If you try to ls usr/share/postgresql/16/tsearch_data You will find files and templates for different languages. You can copy some of them and build your own.

Example of a synonym dictionary file template

root@efc3952f8152:/# cat usr/share/postgresql/16/tsearch_data/synonym_sample.syn
postgres	pgsql
postgresql	pgsql
postgre	pgsql
gogle	googl
indices	index*

As I mentioned before, here searching for "postgres", "postgresql" or "postgre" will be lexmized to "pgsql", i.e, they are the same word.

Let's go back.

Now, after copying the files, we will create a custom dictionary to use those files

CREATE TEXT SEARCH DICTIONARY arabic_hunspell (
   TEMPLATE  = ispell,
   DictFile  = ar,
   AffFile   = ar,
   -- StopWords = ar
);
 
CREATE TEXT SEARCH CONFIGURATION public.arabic (
    COPY = pg_catalog.english
);
 
ALTER TEXT SEARCH CONFIGURATION arabic
    ALTER MAPPING
    FOR
        asciiword, asciihword, hword_asciipart, word, hword, hword_part
    WITH
        arabic_hunspell;

Note

I commented out the StopWords because we don't have a file for it, but as an exercise, you can copy a template from the tsearch_data folder and put Arabic stop words in it, reconfigure it to use your custom file.

What we did above is create a custom ispell dictionary, then create a basic settings copied from the English FTS settings, and finally overwrite that configurations to make it work for our custom dictionary.

Now, if we want to test the new configurations that use the custom files, we can run them.

fts=# SELECT ts_debug('arabic', 'فجوات');
-[ RECORD 1 ]-----------------------------------------------------------------------------------------------------------------------------
ts_debug | (word,"Word, all letters",فجوات,"{arabic_hunspell}",arabic_hunspell,"{جو,فجوة,جوة,جو,فجوة,جوة,جو,فجوة,جوة,جو,فجوة,جوة}")

As you can see, it's using our arabic_hunspell and the output is different for the word فجوات

Is it good? Nope, it's still not perfect, as we can see down below:

fts=# select to_tsquery('arabic', 'كتب');
-[ RECORD 1 ]---------------------------------------------------------
to_tsquery | 'كتب' | 'تب' | 'كتب' | 'تب' | 'تبي' | 'تب' | 'كتب' | 'تب'
 
fts=# select to_tsvector('arabic', 'يكتبون');
-[ RECORD 1 ]-----------
to_tsvector | 'يكتبون':1

يكتبون is not properly lexmized and therefore, the search might not give an accurate result.

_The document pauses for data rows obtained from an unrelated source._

theorem next_kept {s : State} (h : Kept K s0 s) : KeptO K s0 (.next s) := ⟨fun _ e => by injection e with e; exact e ▸ h⟩
theorem refused_kept (K : Keep) (s0 : State) (r : Refusal) : KeptO K s0 (.refused r) := ⟨fun _ e => nomatch e⟩
theorem none_kept : KeptT K s0 none := ⟨fun _ h => nomatch h⟩
theorem some_kept {s : State} (h : Kept K s0 s) : KeptT K s0 (some s) := ⟨fun _ e => by injection e with e; exact e ▸ h⟩
theorem getD_kept {o : Option State} {s : State} (ho : KeptT K s0 o) (h : Kept K s0 s) : Kept K s0 (o.getD s) := by
  cases o with
  | none => exact h
  | some t => exact ho.of t rfl
theorem ite_kept {c : Prop} [Decidable c] {a b : State} (ha : Kept K s0 a) (hb : Kept K s0 b) : Kept K s0 (if c then a else b) := by
  split <;> assumption
theorem ite_opt_kept {c : Prop} [Decidable c] {a b : Option State} (ha : KeptT K s0 a) (hb : KeptT K s0 b) : KeptT K s0 (if c then a else b) := by
  split <;> assumption
theorem ite_fst_kept {γ : Type} {c : Prop} [Decidable c] {a b : State × γ} (ha : Kept K s0 a.1) (hb : Kept K s0 b.1) :
    Kept K s0 (if c then a else b).1 := by
  split <;> assumption
theorem foldl_kept {β : Type} {f : State → β → State} {l : List β} {s : State} (hf : ∀ s x, Kept K s0 s → Kept K s0 (f s x))
    (h : Kept K s0 s) : Kept K s0 (l.foldl f s) := by
  induction l generalizing s with
  | nil => exact h
  | cons x l ih => exact ih (hf s x h)
theorem foldl_fst_kept {β γ : Type} {f : State × γ → β → State × γ} {l : List β} {s : State × γ}
    (hf : ∀ s x, Kept K s0 s.1 → Kept K s0 (f s x).1) (h : Kept K s0 s.1) : Kept K s0 (l.foldl f s).1 := by
  induction l generalizing s with
  | nil => exact h
  | cons x l ih => exact ih (hf s x h)
theorem foldl_snd_kept {β γ : Type} {f : γ × State → β → γ × State} {l : List β} {s : γ × State}
    (hf : ∀ s x, Kept K s0 s.2 → Kept K s0 (f s x).2) (h : Kept K s0 s.2) : Kept K s0 (l.foldl f s).2 := by
  induction l generalizing s with
  | nil => exact h
  | cons x l ih => exact ih (hf s x h)
theorem iter_kept {n : Nat} {f : Nat → State → State} {s : State} (hf : ∀ i s, Kept K s0 s → Kept K s0 (f i s)) (h : Kept K s0 s) :
    Kept K s0 (iter n f s) := by
  induction n with
  | zero => exact h
  | succ n ih => exact hf _ _ ih
theorem iter_snd_kept {γ : Type} {n : Nat} {f : Nat → γ × State → γ × State} {a : γ × State}
    (hf : ∀ i a, Kept K s0 a.2 → Kept K s0 (f i a).2) (h : Kept K s0 a.2) : Kept K s0 (iter n f a).2 := by
  induction n with
  | zero => exact h
  | succ n ih => exact hf _ _ ih
theorem State.when_kept {s : State} {b : Bool} {f : State → State} (h : Kept K s0 s) (hf : ∀ s, Kept K s0 s → Kept K s0 (f s)) :
    Kept K s0 (s.when b f) := by
  unfold State.when; split
  · exact hf s h
  · exact h
theorem State.wr_kept {s : State} {a : Nat} {v : Word} (h : Kept K s0 s) : Kept K s0 (s.wr a v) :=
  { h with sound := fun e => ⟨(h.sound e).ddr, twf_tset resetWord s.regs a v (h.sound e).regs, (h.sound e).time⟩ }
theorem Kept.upd_regs {s : State} {p : Nat → Bool} (h : Kept K s0 s) : Kept K s0 { s with regs := Tab.drop s.regs p } :=
  { h with sound := fun e => ⟨(h.sound e).ddr, twf_drop resetWord s.regs p (h.sound e).regs, (h.sound e).time⟩ }
theorem State.ddrWr_kept {s : State} {a : Nat} {v : Byte} (h : Kept K s0 s) (kddr : K.ddr = false := by assumption) :
    Kept K s0 (s.ddrWr a v) :=
  { h with
    ddr := fun e => absurd (kddr.symm.trans e) (by decide)
    sound := fun e => ⟨twf_tset (fun _ => ddrInit) s.ddr a v (h.sound e).ddr, (h.sound e).regs, (h.sound e).time⟩ }
theorem State.ddrWrs_kept {s : State} {a : Nat} {v : List Byte} (h : Kept K s0 s) (kddr : K.ddr = false := by assumption) :
    Kept K s0 (s.ddrWrs a v) := by
  induction v generalizing s a with
  | nil => exact h
  | cons b v ih => exact ih (State.ddrWr_kept h)
theorem Kept.upd_host {s : State} {x : HostSt} (h : Kept K s0 s) (khost : K.host = false := by assumption) : Kept K s0 { s with host := x } :=
  { h with host := fun e => absurd (khost.symm.trans e) (by decide), sound := fun e => ⟨(h.sound e).ddr, (h.sound e).regs, (h.sound e).time⟩ }
theorem Kept.upd_shu {s : State} {x : Shu} (h : Kept K s0 s) (kshu : K.shu = false := by assumption) : Kept K s0 { s with shu := x } :=
  { h with shu := fun e => absurd (kshu.symm.trans e) (by decide), sound := fun e => ⟨(h.sound e).ddr, (h.sound e).regs, (h.sound e).time⟩ }
theorem Kept.upd_cls {s : State} {x : Cls} (h : Kept K s0 s) (kcls : K.cls = false := by assumption) : Kept K s0 { s with cls := x } :=
  { h with cls := fun e => absurd (kcls.symm.trans e) (by decide), sound := fun e => ⟨(h.sound e).ddr, (h.sound e).regs, (h.sound e).time⟩ }
theorem Kept.upd_trb {s : State} {x : Trb} (h : Kept K s0 s) (ktrb : K.trb = false := by assumption) : Kept K s0 { s with trb := x } :=
  { h with trb := fun e => absurd (ktrb.symm.trans e) (by decide), sound := fun e => ⟨(h.sound e).ddr, (h.sound e).regs, (h.sound e).time⟩ }
theorem Kept.upd_drf {s : State} {x : Drf} (h : Kept K s0 s) (kdrf : K.drf = false := by assumption) : Kept K s0 { s with drf := x } :=
  { h with drf := fun e => absurd (kdrf.symm.trans e) (by decide), sound := fun e => ⟨(h.sound e).ddr, (h.sound e).regs, (h.sound e).time⟩ }
theorem Kept.upd_msi {s : State} {x : Tab Nat} (h : Kept K s0 s) (kmsi : K.msi = false := by assumption) : Kept K s0 { s with msi := x } :=
  { h with msi := fun e => absurd (kmsi.symm.trans e) (by decide), sound := fun e => ⟨(h.sound e).ddr, (h.sound e).regs, (h.sound e).time⟩ }
theorem Kept.upd_irq {s : State} {x : Tab IrqSt} (h : Kept K s0 s) (kirq : K.irq = false := by assumption) : Kept K s0 { s with irq := x } :=
  { h with irq := fun e => absurd (kirq.symm.trans e) (by decide), sound := fun e => ⟨(h.sound e).ddr, (h.sound e).regs, (h.sound e).time⟩ }
theorem Kept.upd_cyc {s : State} {x : Cyc} (h : Kept K s0 s) (kcyc : K.cyc = false := by assumption) : Kept K s0 { s with cyc := x } :=
  { h with cyc := fun e => absurd (kcyc.symm.trans e) (by decide), sound := fun e => ⟨(h.sound e).ddr, (h.sound e).regs, (h.sound e).time⟩ }
theorem Kept.upd_agents {s : State} {x : Tab AgentSt} (h : Kept K s0 s) (kagents : K.agents = false := by assumption) : Kept K s0 { s with agents := x } :=
  { h with agents := fun e => absurd (kagents.symm.trans e) (by decide), sound := fun e => ⟨(h.sound e).ddr, (h.sound e).regs, (h.sound e).time⟩ }
theorem Kept.upd_ledger {s : State} {x : Tab LEntry} (h : Kept K s0 s) (kledger : K.ledger = false := by assumption) : Kept K s0 { s with ledger := x } :=
  { h with ledger := fun e => absurd (kledger.symm.trans e) (by decide), sound := fun e => ⟨(h.sound e).ddr, (h.sound e).regs, (h.sound e).time⟩ }
theorem Kept.upd_sealRot {s : State} {x : Nat} (h : Kept K s0 s) (ksealRot : K.sealRot = false := by assumption) : Kept K s0 { s with sealRot := x } :=
  { h with sealRot := fun e => absurd (ksealRot.symm.trans e) (by decide), sound := fun e => ⟨(h.sound e).ddr, (h.sound e).regs, (h.sound e).time⟩ }
theorem Kept.upd_slots {s : State} {x : Tab Slot} (h : Kept K s0 s) (kslots : K.slots = false := by assumption) : Kept K s0 { s with slots := x } :=
  { h with slots := fun e => absurd (kslots.symm.trans e) (by decide), sound := fun e => ⟨(h.sound e).ddr, (h.sound e).regs, (h.sound e).time⟩ }
theorem Kept.upd_pmc {s : State} {x : Pmc} (h : Kept K s0 s) (kpmc : K.pmc = false := by assumption) : Kept K s0 { s with pmc := x } :=
  { h with pmc := fun e => absurd (kpmc.symm.trans e) (by decide), sound := fun e => ⟨(h.sound e).ddr, (h.sound e).regs, (h.sound e).time⟩ }
theorem Kept.upd_hsl {s : State} {x : Tab Hsl} (h : Kept K s0 s) (khsl : K.hsl = false := by assumption) : Kept K s0 { s with hsl := x } :=
  { h with hsl := fun e => absurd (khsl.symm.trans e) (by decide), sound := fun e => ⟨(h.sound e).ddr, (h.sound e).regs, (h.sound e).time⟩ }
theorem Kept.upd_blt {s : State} {x : Blt} (h : Kept K s0 s) (kblt : K.blt = false := by assumption) : Kept K s0 { s with blt := x } :=
  { h with blt := fun e => absurd (kblt.symm.trans e) (by decide), sound := fun e => ⟨(h.sound e).ddr, (h.sound e).regs, (h.sound e).time⟩ }
theorem Kept.upd_fresh {s : State} {x : Nat} (h : Kept K s0 s) (kfresh : K.fresh = false := by assumption) : Kept K s0 { s with fresh := x } :=
  { h with fresh := fun e => absurd (kfresh.symm.trans e) (by decide), sound := fun e => ⟨(h.sound e).ddr, (h.sound e).regs, (h.sound e).time⟩ }
theorem Kept.upd_blks {s : State} {x : Tab Blk} (h : Kept K s0 s) (kblks : K.blks = false := by assumption) : Kept K s0 { s with blks := x } :=
  { h with blks := fun e => absurd (kblks.symm.trans e) (by decide), sound := fun e => ⟨(h.sound e).ddr, (h.sound e).regs, (h.sound e).time⟩ }
theorem Kept.upd_pch {s : State} {x : Tab Pch} (h : Kept K s0 s) (kpch : K.pch = false := by assumption) : Kept K s0 { s with pch := x } :=
  { h with pch := fun e => absurd (kpch.symm.trans e) (by decide), sound := fun e => ⟨(h.sound e).ddr, (h.sound e).regs, (h.sound e).time⟩ }
theorem Kept.upd_rng {s : State} {x : Tab Rng} (h : Kept K s0 s) (krng : K.rng = false := by assumption) : Kept K s0 { s with rng := x } :=
  { h with rng := fun e => absurd (krng.symm.trans e) (by decide), sound := fun e => ⟨(h.sound e).ddr, (h.sound e).regs, (h.sound e).time⟩ }
theorem Kept.upd_shd {s : State} {x : Tab Shd} (h : Kept K s0 s) (kshd : K.shd = false := by assumption) : Kept K s0 { s with shd := x } :=
  { h with shd := fun e => absurd (kshd.symm.trans e) (by decide), sound := fun e => ⟨(h.sound e).ddr, (h.sound e).regs, (h.sound e).time⟩ }
theorem Kept.upd_tmp {s : State} {x : Tmp} (h : Kept K s0 s) (ktmp : K.tmp = false := by assumption) : Kept K s0 { s with tmp := x } :=
  { h with tmp := fun e => absurd (ktmp.symm.trans e) (by decide), sound := fun e => ⟨(h.sound e).ddr, (h.sound e).regs, (h.sound e).time⟩ }
theorem Kept.upd_cry {s : State} {x : Cry} (h : Kept K s0 s) (kcry : K.cry = false := by assumption) : Kept K s0 { s with cry := x } :=
  { h with cry := fun e => absurd (kcry.symm.trans e) (by decide), sound := fun e => ⟨(h.sound e).ddr, (h.sound e).regs, (h.sound e).time⟩ }
theorem Kept.upd_slv {s : State} {x : Slv} (h : Kept K s0 s) (kslv : K.slv = false := by assumption) : Kept K s0 { s with slv := x } :=
  { h with slv := fun e => absurd (kslv.symm.trans e) (by decide), sound := fun e => ⟨(h.sound e).ddr, (h.sound e).regs, (h.sound e).time⟩ }
theorem Kept.upd_tmg {s : State} {x : Tmg} (h : Kept K s0 s) (ktmg : K.tmg = false := by assumption) : Kept K s0 { s with tmg := x } :=
  { h with tmg := fun e => absurd (ktmg.symm.trans e) (by decide), sound := fun e => ⟨(h.sound e).ddr, (h.sound e).regs, (h.sound e).time⟩ }
theorem Kept.upd_fwd {s : State} {x : Fwd} (h : Kept K s0 s) (kfwd : K.fwd = false := by assumption) : Kept K s0 { s with fwd := x } :=
  { h with fwd := fun e => absurd (kfwd.symm.trans e) (by decide), sound := fun e => ⟨(h.sound e).ddr, (h.sound e).regs, (h.sound e).time⟩ }
theorem State.draw_kept {s : State} (h : Kept K s0 s) (kfresh : K.fresh = false := by assumption) : Kept K s0 s.draw.2 := Kept.upd_fresh h
theorem State.drawNat_kept {s : State} (h : Kept K s0 s) (kfresh : K.fresh = false := by assumption) : Kept K s0 s.drawNat.2 := Kept.upd_fresh h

Let's try to configure the synonym dictionary and see it in action

I created a file called ar.syn with this content

يثرب المدينة
طيبة المدينة

This is telling PostgreSQL to lexmize both words to "المدينة".

After copying the file to the tsearch As we did before with the hunspell dictionary, we create the synonym dictionary to use this file, and change the configuration to use the synonym dictionary.

CREATE TEXT SEARCH DICTIONARY arabic_syn (
    TEMPLATE = synonym,
    SYNONYMS = ar
);
 
ALTER TEXT SEARCH CONFIGURATION arabic
    ALTER MAPPING FOR
        asciiword, asciihword, hword_asciipart,
        word, hword, hword_part
    WITH arabic_syn, arabic_hunspell;

Postgres now is lexemizing the words to their synonym we defined in the file:

Syn Dictionary Example

And this is an example of the query results in action:

Syn in Action

FTS: Performance & Optimization

Full text search can become very slow when your data becomes too large, and therefore, there 2 things you should do:

Index: For each language, you need an index in case you want to support multiple languages

CREATE INDEX arabic_col_idx ON table_name USING GIN (to_tsvector('arabic', col_name));

You can use GIST index too

Saving the vector in the database: to save the time lexemzing the content

CREATE TABLE my_table (
  id serial PRIMARY KEY,
  content text,
  content_vector tsvector GENERATED ALWAYS AS (to_tsvector('arabic', content)) STORED
);

Now you can just use that column directly when searching.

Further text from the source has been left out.